MATERIALS AND METHODS
1. Study Design and Participant
This investigation was a component of our larger cohort study, registered on ClinicalTrials.gov (No. NCT06041542), designed to explore hand movements in individuals suffering from DCM. Notably, there is a partial overlap in participants with those involved in the algorithm development process in the previous study [10]. The study received approval from our institutional review board (No. GDREC2020291H) and was executed in accordance with the principles outlined in the Helsinki Declaration. The comprehensive workflow of our study is depicted in Supplementary Fig. 1. This cohort study included individuals who had undergone cervical spine surgical procedures as a result of DCM at our institution from June 2017 to April 2023. Adult patients, aged over 18 years but under 80 years, were recruited. The diagnosis of DCM was established by experienced spine surgeons with over 12 years of expertise and was based on a comprehensive evaluation, including clinical history, neurological examination (such as deep tendon reflex alteration or Hoffmann reflex) and the identification of spinal cord compression on imaging studies. Excluded from the study were individuals meeting any of the following criteria: (1) those afflicted with amyotrophic or neurological disorders such as Parkinson disease, cerebral infarction, and motor neuron disease; (2) individuals suffering from conditions affecting hand movement, including rheumatoid arthritis and peripheral neuropathies; (3) those with congenital or syndromic malformation of the hand; (4) individuals with a prior history of cervical spine and upper limb surgery; (5) subjects unable to cooperate in performing the 10-s G&R test according to provided instructions; and (6) participants lacking complete medical records or parameters generated by the 3D-MobileNetV2 model. The control group consisted of individuals who exhibited no neurological examination abnormalities or had no documented history of DCM as evidenced by cervical radiography or any of the aforementioned excluded disorders. Initially, a combined total of 554 patients diagnosed with DCM and 1,320 individuals constituting the control group were enrolled. Subsequently, 46 individuals from the DCM group and 126 individuals from the control group were excluded. Finally, the medical records of 508 patients with DCM and 1,194 individuals in the control group were subjected to comprehensive analysis.
2. Clinical Data Review
A comprehensive assessment of the medical records of all patients diagnosed with DCM was undertaken to review their demographic features and medical history. The baseline information included age, gender, smoking, alcohol consumption, as well as admission and discharge dates. Particular attention was given to the recording of comorbid conditions, with a focus on diabetes mellitus, hypertension, and notably, hand dysfunction. In addition, patient-reported outcome measures, including the modified Japanese Orthopaedic Association scale (mJOA), the Japanese Orthopaedic Association Cervical Myelopathy Evaluation Questionnaire, the 12-item Short Form health survey (SF-12), and the Neck Disability Index, were documented. Last but not least, the corresponding diagnoses and surgical reports were extracted from the electronic records.

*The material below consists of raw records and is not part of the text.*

/-- Settles O38: a frame is a run of symbols from slot 0. -/
theorem logReadsBackToTheBits : Obligations.LogReadsBackToTheBits := fun p ps => readLog_bitsLog p 0 (frameBits ps)

/-! ### Slot by slot -/

/-- With no changes the line is low (R17). -/
theorem slotOf_nil : slotOf [] = fun _ => .low := rfl

/-- Changes after slot `k` are not seen in it. -/
theorem slotOf_append_later {log later : List (Level × Nat)} {k : Nat} (h : ∀ e ∈ later, k < e.2) :
    slotOf (log ++ later) k = slotOf log k := by
  have hbefore : later.filter (fun e => decide (e.2 < k)) = [] :=
    List.filter_eq_nil_iff.mpr fun e he => by simpa using (h e he).le
  have hinside : later.filter (fun e => decide (e.2 = k)) = [] :=
    List.filter_eq_nil_iff.mpr fun e he => by simpa using (h e he).ne'
  simp only [slotOf, List.filter_append, hbefore, hinside, List.append_nil]

/-- The fall is in one of the symbol's own slots (R81, R119). -/
theorem toff_lt (p : Profile) (v : Bool) : toff p v < 3 := by
  cases p <;> cases v <;> decide

/-- A symbol that is over has left the line low, as it was before it (R81, R118). -/
theorem slotOf_symbolLog_append (p : Profile) (v : Bool) {t k : Nat} (hk : t + 3 ≤ k) (log : List (Level × Nat)) :
    slotOf (symbolLog p v t ++ log) k = slotOf log k := by
  have hrise : t < k := by omega
  have hfall : t + toff p v < k := by have := toff_lt p v; omega
  simp [slotOf, symbolLog, hrise, hrise.ne, hfall, hfall.ne, List.getLast?_cons]

/-- The three slots of a symbol show its waveform (R82, R83, R119). -/
theorem slotOf_symbolLog (p : Profile) (v : Bool) (t : Nat) :
    (List.range' t 3).map (slotOf (symbolLog p v t)) = symbolWave p v := by
  have hslots : List.range' t 3 = [t, t + 1, t + 2] := rfl
  cases p <;> cases v <;>
    simp [hslots, slotOf, symbolLog, symbolWave, toff, Config.t1hStd, Config.t0hStd, Config.t1hSlow, Config.t0hSlow]

/-- The log of a run of symbols is empty before its first slot. -/
theorem le_of_mem_bitsLog {p : Profile} {t : Nat} {bits : List Bool} {e : Level × Nat} (h : e ∈ bitsLog p t bits) :
    t ≤ e.2 := by
  simp only [bitsLog, symbolLog, List.mem_flatMap, List.mem_cons, List.not_mem_nil, or_false] at h
  obtain ⟨vj, -, rfl | rfl⟩ := h <;> simp only <;> omega
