-- ==== Sys2Proof/Machine/Dispatch.lean ====
section
/-! DEFINITION. The dispatch of operations to their meanings. -/

namespace Sys2Proof.Machine

/-- The meaning of every operation. -/
def exec (i : Instr) (s : State) : Host.Outcome State Fault Refusal :=
  match i with
  | .rdData8 => Sys2Proof.Machine.execRdData8 s
  | .wrData8 v => Sys2Proof.Machine.execWrData8 v s
  | .rdData16 => Sys2Proof.Machine.execRdData16 s
  | .wrData16 v => Sys2Proof.Machine.execWrData16 v s
  | .rdData32 => Sys2Proof.Machine.execRdData32 s
  | .wrData32 v => Sys2Proof.Machine.execWrData32 v s
  | .rdStat8 => Sys2Proof.Machine.execRdStat8 s
  | .wrStat8 v => Sys2Proof.Machine.execWrStat8 v s
  | .rdStat16 => Sys2Proof.Machine.execRdStat16 s
  | .wrStat16 v => Sys2Proof.Machine.execWrStat16 v s
  | .rdStat32 => Sys2Proof.Machine.execRdStat32 s
  | .wrStat32 v => Sys2Proof.Machine.execWrStat32 v s
  | .rdMode8 => Sys2Proof.Machine.execRdMode8 s
  | .wrMode8 v => Sys2Proof.Machine.execWrMode8 v s
  | .rdMode16 => Sys2Proof.Machine.execRdMode16 s
  | .wrMode16 v => Sys2Proof.Machine.execWrMode16 v s
  | .rdModectrl => Sys2Proof.Machine.execRdModectrl s
  | .wrModectrl v => Sys2Proof.Machine.execWrModectrl v s
  | .rdCtrl8 => Sys2Proof.Machine.execRdCtrl8 s
  | .wrCtrl8 v => Sys2Proof.Machine.execWrCtrl8 v s
  | .rdCtrl16 => Sys2Proof.Machine.execRdCtrl16 s
  | .wrCtrl16 v => Sys2Proof.Machine.execWrCtrl16 v s
  | .rdBaud8 => Sys2Proof.Machine.execRdBaud8 s
  | .wrBaud8 v => Sys2Proof.Machine.execWrBaud8 v s
  | .rdBaud16 => Sys2Proof.Machine.execRdBaud16 s
  | .wrBaud16 v => Sys2Proof.Machine.execWrBaud16 v s
  | .rdUndef w off => Sys2Proof.Machine.execRdUndef w off s
  | .wrUndef w off v => Sys2Proof.Machine.execWrUndef w off v s
  | .evtFire => Sys2Proof.Machine.execEvtFire s
  | .evtXfer => Sys2Proof.Machine.execEvtXfer s
  | .evtAck => Sys2Proof.Machine.execEvtAck s
  | .advance n => Sys2Proof.Machine.execAdvance n s
  | .attachCtrl k c => Sys2Proof.Machine.execAttachCtrl k c s
  | .detachCtrl k => Sys2Proof.Machine.execDetachCtrl k s
  | .attachCard k c => Sys2Proof.Machine.execAttachCard k c s
  | .detachCard k => Sys2Proof.Machine.execDetachCard k s
  | .takeCard k => Sys2Proof.Machine.execTakeCard k s
  | .setTap p t => Sys2Proof.Machine.execSetTap p t s
  | .setButton k b pressed => Sys2Proof.Machine.execSetButton k b pressed s
  | .setAxis k a x => Sys2Proof.Machine.execSetAxis k a x s
  | .setPointer k ptr => Sys2Proof.Machine.execSetPointer k ptr s
  | .snapshot => Sys2Proof.Machine.execSnapshot s
  | .restore st => Sys2Proof.Machine.execRestore st s
  | .sysreset => Sys2Proof.Machine.execSysreset s
  | .twIdleSel k => Sys2Proof.Machine.execTwIdleSel k s
  | .twIdleMiss k b => Sys2Proof.Machine.execTwIdleMiss k b s
  | .twReadyClass k => Sys2Proof.Machine.execTwReadyClass k s
  | .twReadyMiss k b => Sys2Proof.Machine.execTwReadyMiss k b s
  | .twIdmsb k b => Sys2Proof.Machine.execTwIdmsb k b s
  | .twBtnlsb k b => Sys2Proof.Machine.execTwBtnlsb k b s
  | .twBtnmsb k b => Sys2Proof.Machine.execTwBtnmsb k b s
  | .twSteer k b => Sys2Proof.Machine.execTwSteer k b s
  | .twAxi k b => Sys2Proof.Machine.execTwAxi k b s
  | .twAxii k b => Sys2Proof.Machine.execTwAxii k b s
  | .twAxl k b => Sys2Proof.Machine.execTwAxl k b s
  | .gunIdleSel k => Sys2Proof.Machine.execGunIdleSel k s
  | .gunIdleMiss k b => Sys2Proof.Machine.execGunIdleMiss k b s
  | .gunReadyClass k => Sys2Proof.Machine.execGunReadyClass k s
  | .gunReadyMiss k b => Sys2Proof.Machine.execGunReadyMiss k b s
  | .gunIdmsb k b => Sys2Proof.Machine.execGunIdmsb k b s
  | .gunBtnlsb k b => Sys2Proof.Machine.execGunBtnlsb k b s
  | .gunBtnmsb k b => Sys2Proof.Machine.execGunBtnmsb k b s
  | .gunXlsb k b => Sys2Proof.Machine.execGunXlsb k b s
  | .gunXmsb k b => Sys2Proof.Machine.execGunXmsb k b s
  | .gunYlsb k b => Sys2Proof.Machine.execGunYlsb k b s
  | .gunYmsb k b => Sys2Proof.Machine.execGunYmsb k b s
  | .padTransfer k b => Sys2Proof.Machine.execPadTransfer k b s
  | .cardTransfer k b => Sys2Proof.Machine.execCardTransfer k b s
  | .tapTransfer p b => Sys2Proof.Machine.execTapTransfer p b s
  | .select p => Sys2Proof.Machine.execSelect p s
  | .selectq p => Sys2Proof.Machine.execSelectq p s
  | .ackclr c => Sys2Proof.Machine.execAckclr c s
  | .deselect => Sys2Proof.Machine.execDeselect s
  | .sreset => Sys2Proof.Machine.execSreset s
  | .send b => Sys2Proof.Machine.execSend b s
  | .wait n => Sys2Proof.Machine.execWait n s

end Sys2Proof.Machine
end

3. 10-s G&R Test Recording and Data Processing
To standardize and ensure uniformity in the video recordings of the 10-s G&R test, we introduced a mobile application that includes a hand frame feature designed to assist in maintaining the hand in a consistent position during the recording process [10]. Our mobile application has received approval from the Institutional Review Board and has been in use at Guangdong Provincial People’s Hospital for research purposes. Prior to commencing the measurements, participants were provided with an explanation of the procedures and received a brief tutorial on how to perform a complete G&R cycle. Subsequently, participants were instructed to use the front-facing cameras of their smartphones, utilizing our designed mobile application. With their hand in a pronated position, they were then asked to execute a rapid and full grip-and-release motion for the duration of each test. Each participant performed 2 tests, left hand and right hand, separately. After standardization, our previously proposed 3D-MobileNetV2 classifier, in conjunction with a dejittering mechanism, was introduced to extract both spatial and temporal features from the video data [10]. The model computed the following parameters: (1) number of cycles (total count of G&R cycles), (2) maximum time (the longest duration observed among G or R cycles), (3) minimum time (the shortest duration observed among G or R cycles), and (4) coefficient of variation (CV) (indicating the variability in speed across all G or R cycles). Each of these parameters was calculated within the time frame ranging from 3 seconds to 10 seconds, respectively.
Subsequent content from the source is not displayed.